Records from a collection:

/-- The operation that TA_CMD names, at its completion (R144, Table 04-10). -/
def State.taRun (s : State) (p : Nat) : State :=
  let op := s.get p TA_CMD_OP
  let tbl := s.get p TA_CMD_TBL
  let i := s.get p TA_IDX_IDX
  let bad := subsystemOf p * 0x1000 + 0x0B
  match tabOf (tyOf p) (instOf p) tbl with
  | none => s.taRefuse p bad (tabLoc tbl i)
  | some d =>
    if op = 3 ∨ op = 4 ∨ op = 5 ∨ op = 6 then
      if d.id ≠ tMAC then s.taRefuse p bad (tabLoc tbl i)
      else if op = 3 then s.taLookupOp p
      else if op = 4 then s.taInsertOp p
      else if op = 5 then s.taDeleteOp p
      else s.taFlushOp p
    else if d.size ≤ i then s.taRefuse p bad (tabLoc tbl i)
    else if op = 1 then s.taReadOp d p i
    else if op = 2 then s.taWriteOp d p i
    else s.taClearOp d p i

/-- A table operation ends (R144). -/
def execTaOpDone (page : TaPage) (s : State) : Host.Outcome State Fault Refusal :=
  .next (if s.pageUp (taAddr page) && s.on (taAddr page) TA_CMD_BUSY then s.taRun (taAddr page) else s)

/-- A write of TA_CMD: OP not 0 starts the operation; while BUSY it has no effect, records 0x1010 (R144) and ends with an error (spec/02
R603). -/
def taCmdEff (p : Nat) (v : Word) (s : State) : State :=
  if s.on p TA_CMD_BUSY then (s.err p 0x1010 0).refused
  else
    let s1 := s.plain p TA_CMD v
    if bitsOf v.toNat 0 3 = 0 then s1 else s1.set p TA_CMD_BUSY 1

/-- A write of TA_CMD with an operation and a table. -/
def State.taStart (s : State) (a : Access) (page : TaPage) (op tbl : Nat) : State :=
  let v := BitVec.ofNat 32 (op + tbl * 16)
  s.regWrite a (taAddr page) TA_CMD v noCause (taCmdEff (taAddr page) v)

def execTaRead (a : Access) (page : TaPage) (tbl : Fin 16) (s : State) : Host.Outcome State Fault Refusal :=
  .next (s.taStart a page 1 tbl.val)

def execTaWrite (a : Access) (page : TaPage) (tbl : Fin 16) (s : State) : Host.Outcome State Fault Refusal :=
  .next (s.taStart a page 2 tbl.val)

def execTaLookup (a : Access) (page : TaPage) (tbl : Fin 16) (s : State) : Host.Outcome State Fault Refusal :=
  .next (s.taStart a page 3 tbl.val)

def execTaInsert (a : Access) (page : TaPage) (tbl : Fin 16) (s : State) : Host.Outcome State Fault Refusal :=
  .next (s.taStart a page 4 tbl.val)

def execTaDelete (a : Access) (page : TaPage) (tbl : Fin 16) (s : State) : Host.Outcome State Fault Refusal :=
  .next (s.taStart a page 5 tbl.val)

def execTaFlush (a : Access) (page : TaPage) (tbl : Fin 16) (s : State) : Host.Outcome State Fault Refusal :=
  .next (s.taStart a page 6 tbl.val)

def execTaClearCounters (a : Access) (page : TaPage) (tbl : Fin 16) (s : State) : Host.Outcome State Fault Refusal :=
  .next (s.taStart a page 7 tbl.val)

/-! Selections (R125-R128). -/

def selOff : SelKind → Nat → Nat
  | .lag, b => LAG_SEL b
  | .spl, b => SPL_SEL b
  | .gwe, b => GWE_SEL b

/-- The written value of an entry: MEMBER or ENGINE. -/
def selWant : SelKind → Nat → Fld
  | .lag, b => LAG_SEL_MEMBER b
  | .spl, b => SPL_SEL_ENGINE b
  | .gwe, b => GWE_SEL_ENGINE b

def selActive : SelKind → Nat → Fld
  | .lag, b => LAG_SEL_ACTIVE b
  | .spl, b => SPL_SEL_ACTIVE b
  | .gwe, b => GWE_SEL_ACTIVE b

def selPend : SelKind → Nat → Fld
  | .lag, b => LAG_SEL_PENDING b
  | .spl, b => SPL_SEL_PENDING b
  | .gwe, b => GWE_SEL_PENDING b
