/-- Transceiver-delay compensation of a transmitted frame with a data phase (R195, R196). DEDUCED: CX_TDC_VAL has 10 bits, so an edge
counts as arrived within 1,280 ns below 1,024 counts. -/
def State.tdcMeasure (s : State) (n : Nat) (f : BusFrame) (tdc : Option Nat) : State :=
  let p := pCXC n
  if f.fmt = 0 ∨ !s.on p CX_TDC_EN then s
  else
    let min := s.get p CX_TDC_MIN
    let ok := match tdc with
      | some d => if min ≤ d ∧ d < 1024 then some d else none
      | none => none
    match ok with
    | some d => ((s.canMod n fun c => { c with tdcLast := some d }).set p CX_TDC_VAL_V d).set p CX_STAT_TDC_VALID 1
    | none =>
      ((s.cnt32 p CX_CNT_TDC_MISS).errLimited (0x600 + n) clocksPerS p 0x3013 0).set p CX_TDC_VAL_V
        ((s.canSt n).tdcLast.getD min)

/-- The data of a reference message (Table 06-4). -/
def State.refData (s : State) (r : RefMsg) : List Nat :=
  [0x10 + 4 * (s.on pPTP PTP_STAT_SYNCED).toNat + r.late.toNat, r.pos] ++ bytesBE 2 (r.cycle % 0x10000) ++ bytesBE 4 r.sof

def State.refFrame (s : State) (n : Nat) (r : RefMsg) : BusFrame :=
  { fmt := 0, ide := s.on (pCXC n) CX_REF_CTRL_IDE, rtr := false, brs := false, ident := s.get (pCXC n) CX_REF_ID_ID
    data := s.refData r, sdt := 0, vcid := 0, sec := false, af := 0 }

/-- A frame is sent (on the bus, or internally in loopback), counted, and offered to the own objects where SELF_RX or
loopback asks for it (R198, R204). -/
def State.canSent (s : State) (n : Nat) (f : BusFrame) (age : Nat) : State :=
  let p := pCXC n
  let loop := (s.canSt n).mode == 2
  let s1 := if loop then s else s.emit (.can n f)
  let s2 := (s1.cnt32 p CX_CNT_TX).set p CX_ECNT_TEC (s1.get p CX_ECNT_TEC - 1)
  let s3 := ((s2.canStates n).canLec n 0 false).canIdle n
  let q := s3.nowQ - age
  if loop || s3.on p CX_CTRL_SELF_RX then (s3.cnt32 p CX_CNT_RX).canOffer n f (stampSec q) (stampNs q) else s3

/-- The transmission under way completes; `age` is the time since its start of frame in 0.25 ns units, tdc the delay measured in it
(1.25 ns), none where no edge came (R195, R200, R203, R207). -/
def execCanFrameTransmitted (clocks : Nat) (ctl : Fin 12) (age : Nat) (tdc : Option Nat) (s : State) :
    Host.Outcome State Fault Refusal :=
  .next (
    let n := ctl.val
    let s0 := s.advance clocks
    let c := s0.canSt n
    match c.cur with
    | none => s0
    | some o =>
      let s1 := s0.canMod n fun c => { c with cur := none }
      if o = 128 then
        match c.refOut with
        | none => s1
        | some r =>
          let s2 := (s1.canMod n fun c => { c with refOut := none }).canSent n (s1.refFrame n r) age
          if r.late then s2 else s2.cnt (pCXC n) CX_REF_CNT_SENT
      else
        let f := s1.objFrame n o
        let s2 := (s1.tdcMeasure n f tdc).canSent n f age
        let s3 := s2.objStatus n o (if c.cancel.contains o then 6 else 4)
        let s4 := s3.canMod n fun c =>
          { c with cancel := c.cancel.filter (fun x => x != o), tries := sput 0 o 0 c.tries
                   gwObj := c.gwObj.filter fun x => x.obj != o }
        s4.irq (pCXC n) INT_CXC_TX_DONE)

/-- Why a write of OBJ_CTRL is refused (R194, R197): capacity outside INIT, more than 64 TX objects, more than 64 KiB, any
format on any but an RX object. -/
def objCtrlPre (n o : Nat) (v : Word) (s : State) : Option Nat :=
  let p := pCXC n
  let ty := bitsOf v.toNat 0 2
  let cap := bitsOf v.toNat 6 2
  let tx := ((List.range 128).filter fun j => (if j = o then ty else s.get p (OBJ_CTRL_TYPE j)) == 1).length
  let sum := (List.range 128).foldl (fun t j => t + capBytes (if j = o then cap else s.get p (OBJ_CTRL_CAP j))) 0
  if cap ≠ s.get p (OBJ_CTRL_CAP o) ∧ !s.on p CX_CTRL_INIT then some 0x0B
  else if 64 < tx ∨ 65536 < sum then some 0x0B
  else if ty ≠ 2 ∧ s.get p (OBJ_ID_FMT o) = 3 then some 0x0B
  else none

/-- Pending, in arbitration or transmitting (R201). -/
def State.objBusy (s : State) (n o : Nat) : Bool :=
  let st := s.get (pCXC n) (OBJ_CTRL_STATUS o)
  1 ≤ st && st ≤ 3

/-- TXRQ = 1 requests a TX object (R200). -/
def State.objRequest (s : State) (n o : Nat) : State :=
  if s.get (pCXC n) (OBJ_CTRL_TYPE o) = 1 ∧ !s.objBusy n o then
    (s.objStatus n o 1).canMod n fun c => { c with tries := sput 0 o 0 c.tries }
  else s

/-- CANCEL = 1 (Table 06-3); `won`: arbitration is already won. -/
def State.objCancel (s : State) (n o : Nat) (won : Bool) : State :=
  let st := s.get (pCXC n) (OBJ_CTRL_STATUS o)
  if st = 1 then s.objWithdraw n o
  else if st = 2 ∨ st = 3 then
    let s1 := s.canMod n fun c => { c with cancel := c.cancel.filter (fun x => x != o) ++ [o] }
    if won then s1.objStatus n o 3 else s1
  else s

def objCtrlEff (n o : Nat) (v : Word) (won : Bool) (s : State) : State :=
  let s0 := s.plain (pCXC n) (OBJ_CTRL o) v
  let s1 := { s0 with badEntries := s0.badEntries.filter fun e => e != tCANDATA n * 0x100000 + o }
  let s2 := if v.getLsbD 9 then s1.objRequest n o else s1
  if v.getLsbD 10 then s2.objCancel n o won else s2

Problem statement
An exact copy of the lines above, from the one containing "def objCtrlPre (n" down to the one containing "def State.objRequest (s" and including both, is the whole answer; retype it and nothing else.

Exercise solution
def objCtrlPre (n o : Nat) (v : Word) (s : State) : Option Nat :=
  let p := pCXC n
  let ty := bitsOf v.toNat 0 2
  let cap := bitsOf v.toNat 6 2
  let tx := ((List.range 128).filter fun j => (if j = o then ty else s.get p (OBJ_CTRL_TYPE j)) == 1).length
  let sum := (List.range 128).foldl (fun t j => t + capBytes (if j = o then cap else s.get p (OBJ_CTRL_CAP j))) 0
  if cap ≠ s.get p (OBJ_CTRL_CAP o) ∧ !s.on p CX_CTRL_INIT then some 0x0B
  else if 64 < tx ∨ 65536 < sum then some 0x0B
  else if ty ≠ 2 ∧ s.get p (OBJ_ID_FMT o) = 3 then some 0x0B
  else none

/-- Pending, in arbitration or transmitting (R201). -/
def State.objBusy (s : State) (n o : Nat) : Bool :=
  let st := s.get (pCXC n) (OBJ_CTRL_STATUS o)
  1 ≤ st && st ≤ 3

/-- TXRQ = 1 requests a TX object (R200). -/
def State.objRequest (s : State) (n o : Nat) : State :=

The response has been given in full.